══ AVAILABLE DATA ══

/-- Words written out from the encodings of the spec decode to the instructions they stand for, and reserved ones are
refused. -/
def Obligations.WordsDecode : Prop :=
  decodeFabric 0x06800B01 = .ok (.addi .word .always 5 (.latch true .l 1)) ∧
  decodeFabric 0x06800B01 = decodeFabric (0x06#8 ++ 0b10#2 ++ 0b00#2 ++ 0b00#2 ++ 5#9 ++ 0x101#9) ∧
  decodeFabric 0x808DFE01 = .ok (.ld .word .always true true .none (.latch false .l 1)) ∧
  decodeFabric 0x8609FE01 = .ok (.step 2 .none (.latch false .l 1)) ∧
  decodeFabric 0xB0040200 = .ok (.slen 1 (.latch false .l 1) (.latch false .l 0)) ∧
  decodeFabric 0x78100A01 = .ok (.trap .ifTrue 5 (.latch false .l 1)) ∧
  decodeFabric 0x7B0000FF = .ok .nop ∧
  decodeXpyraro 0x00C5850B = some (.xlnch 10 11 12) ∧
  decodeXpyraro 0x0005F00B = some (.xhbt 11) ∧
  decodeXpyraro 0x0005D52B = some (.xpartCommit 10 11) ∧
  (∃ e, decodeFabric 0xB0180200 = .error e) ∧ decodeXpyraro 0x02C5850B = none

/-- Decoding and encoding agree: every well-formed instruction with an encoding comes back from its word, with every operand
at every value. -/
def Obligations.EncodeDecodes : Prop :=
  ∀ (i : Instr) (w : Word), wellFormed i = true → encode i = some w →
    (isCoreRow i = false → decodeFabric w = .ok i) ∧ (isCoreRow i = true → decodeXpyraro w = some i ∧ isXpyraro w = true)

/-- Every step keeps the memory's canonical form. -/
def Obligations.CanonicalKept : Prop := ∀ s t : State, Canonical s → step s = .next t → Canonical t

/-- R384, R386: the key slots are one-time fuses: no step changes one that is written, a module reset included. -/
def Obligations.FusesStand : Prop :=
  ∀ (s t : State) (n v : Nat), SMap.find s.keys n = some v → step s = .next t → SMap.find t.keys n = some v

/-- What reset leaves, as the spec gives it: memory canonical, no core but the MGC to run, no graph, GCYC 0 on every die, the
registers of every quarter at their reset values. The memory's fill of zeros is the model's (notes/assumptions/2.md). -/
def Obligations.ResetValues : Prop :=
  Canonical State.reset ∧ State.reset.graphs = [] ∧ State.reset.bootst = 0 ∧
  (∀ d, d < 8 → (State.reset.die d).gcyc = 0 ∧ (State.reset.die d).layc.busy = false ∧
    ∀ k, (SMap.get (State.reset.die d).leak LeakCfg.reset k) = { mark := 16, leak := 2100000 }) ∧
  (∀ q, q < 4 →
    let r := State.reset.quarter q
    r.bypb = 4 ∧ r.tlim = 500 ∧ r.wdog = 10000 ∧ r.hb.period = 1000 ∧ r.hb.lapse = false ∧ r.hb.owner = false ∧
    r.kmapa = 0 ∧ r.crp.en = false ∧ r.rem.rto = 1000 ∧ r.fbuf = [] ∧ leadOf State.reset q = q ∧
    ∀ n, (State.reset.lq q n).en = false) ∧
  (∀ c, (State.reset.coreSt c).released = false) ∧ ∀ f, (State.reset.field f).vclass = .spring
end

═══
══ AVAILABLE DATA ══

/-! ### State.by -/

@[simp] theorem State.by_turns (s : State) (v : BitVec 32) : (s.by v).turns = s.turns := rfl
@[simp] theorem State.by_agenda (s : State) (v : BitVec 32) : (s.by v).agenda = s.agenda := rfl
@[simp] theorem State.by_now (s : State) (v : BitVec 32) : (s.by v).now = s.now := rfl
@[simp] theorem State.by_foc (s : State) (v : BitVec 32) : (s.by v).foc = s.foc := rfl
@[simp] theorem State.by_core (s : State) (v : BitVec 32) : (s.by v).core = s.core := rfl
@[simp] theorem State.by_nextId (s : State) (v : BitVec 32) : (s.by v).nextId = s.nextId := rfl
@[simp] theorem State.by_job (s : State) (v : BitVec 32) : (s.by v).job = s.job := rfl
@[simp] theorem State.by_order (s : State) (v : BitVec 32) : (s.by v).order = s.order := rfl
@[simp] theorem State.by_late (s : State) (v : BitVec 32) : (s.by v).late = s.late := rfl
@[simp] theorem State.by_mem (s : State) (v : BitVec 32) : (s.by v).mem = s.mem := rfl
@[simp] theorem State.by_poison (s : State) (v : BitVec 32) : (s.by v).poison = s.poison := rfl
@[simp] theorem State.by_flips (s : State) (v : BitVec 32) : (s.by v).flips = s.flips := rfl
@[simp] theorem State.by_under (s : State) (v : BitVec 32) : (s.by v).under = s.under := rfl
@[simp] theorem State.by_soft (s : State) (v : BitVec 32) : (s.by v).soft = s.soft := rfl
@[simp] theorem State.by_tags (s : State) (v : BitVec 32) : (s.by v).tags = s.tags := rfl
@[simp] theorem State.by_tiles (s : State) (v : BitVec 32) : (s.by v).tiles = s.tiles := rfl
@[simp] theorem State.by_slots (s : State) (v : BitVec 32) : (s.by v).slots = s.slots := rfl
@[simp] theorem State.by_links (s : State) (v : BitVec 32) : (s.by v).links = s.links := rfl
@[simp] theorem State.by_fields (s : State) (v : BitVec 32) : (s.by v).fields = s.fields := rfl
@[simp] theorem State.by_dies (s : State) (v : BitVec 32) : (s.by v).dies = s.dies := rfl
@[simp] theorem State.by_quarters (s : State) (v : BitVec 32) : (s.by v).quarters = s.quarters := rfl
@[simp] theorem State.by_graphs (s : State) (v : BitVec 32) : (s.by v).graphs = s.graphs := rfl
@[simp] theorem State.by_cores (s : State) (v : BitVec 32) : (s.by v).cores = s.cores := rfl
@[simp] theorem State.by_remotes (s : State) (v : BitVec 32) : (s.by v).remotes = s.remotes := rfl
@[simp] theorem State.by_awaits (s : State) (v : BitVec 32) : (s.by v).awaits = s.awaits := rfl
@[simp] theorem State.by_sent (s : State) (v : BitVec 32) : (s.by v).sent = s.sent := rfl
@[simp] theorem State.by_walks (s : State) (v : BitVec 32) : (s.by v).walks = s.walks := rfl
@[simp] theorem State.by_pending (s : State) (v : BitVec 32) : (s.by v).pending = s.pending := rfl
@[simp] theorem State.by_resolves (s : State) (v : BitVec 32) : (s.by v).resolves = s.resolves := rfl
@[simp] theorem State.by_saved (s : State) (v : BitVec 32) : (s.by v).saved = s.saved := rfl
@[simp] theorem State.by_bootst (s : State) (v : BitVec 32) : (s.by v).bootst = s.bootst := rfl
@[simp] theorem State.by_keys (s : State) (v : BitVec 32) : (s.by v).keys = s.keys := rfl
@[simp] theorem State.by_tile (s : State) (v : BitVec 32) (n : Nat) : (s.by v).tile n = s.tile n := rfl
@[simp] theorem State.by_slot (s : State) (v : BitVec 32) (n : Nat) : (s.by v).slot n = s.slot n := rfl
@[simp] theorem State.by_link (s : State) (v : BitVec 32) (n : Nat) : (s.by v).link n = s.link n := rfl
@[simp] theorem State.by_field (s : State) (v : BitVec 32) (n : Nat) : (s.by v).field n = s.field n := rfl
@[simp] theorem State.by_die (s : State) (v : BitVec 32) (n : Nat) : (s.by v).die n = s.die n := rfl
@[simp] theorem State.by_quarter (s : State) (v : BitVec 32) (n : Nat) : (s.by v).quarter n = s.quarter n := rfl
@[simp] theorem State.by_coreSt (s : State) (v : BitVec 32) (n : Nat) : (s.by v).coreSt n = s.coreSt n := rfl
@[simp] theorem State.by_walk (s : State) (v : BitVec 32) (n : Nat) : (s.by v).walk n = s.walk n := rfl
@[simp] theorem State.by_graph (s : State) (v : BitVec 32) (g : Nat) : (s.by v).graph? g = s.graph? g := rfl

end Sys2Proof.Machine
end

═══

## TASK GOAL
Which lines above run from the one containing "reserved ones are" to the one containing "decodeFabric 0x06800B01 = decodeFabric"? Give them again exactly, both ends included.

## THE COMPLETED TASK
/-- Words written out from the encodings of the spec decode to the instructions they stand for, and reserved ones are
refused. -/
def Obligations.WordsDecode : Prop :=
  decodeFabric 0x06800B01 = .ok (.addi .word .always 5 (.latch true .l 1)) ∧
  decodeFabric 0x06800B01 = decodeFabric (0x06#8 ++ 0b10#2 ++ 0b00#2 ++ 0b00#2 ++ 5#9 ++ 0x101#9) ∧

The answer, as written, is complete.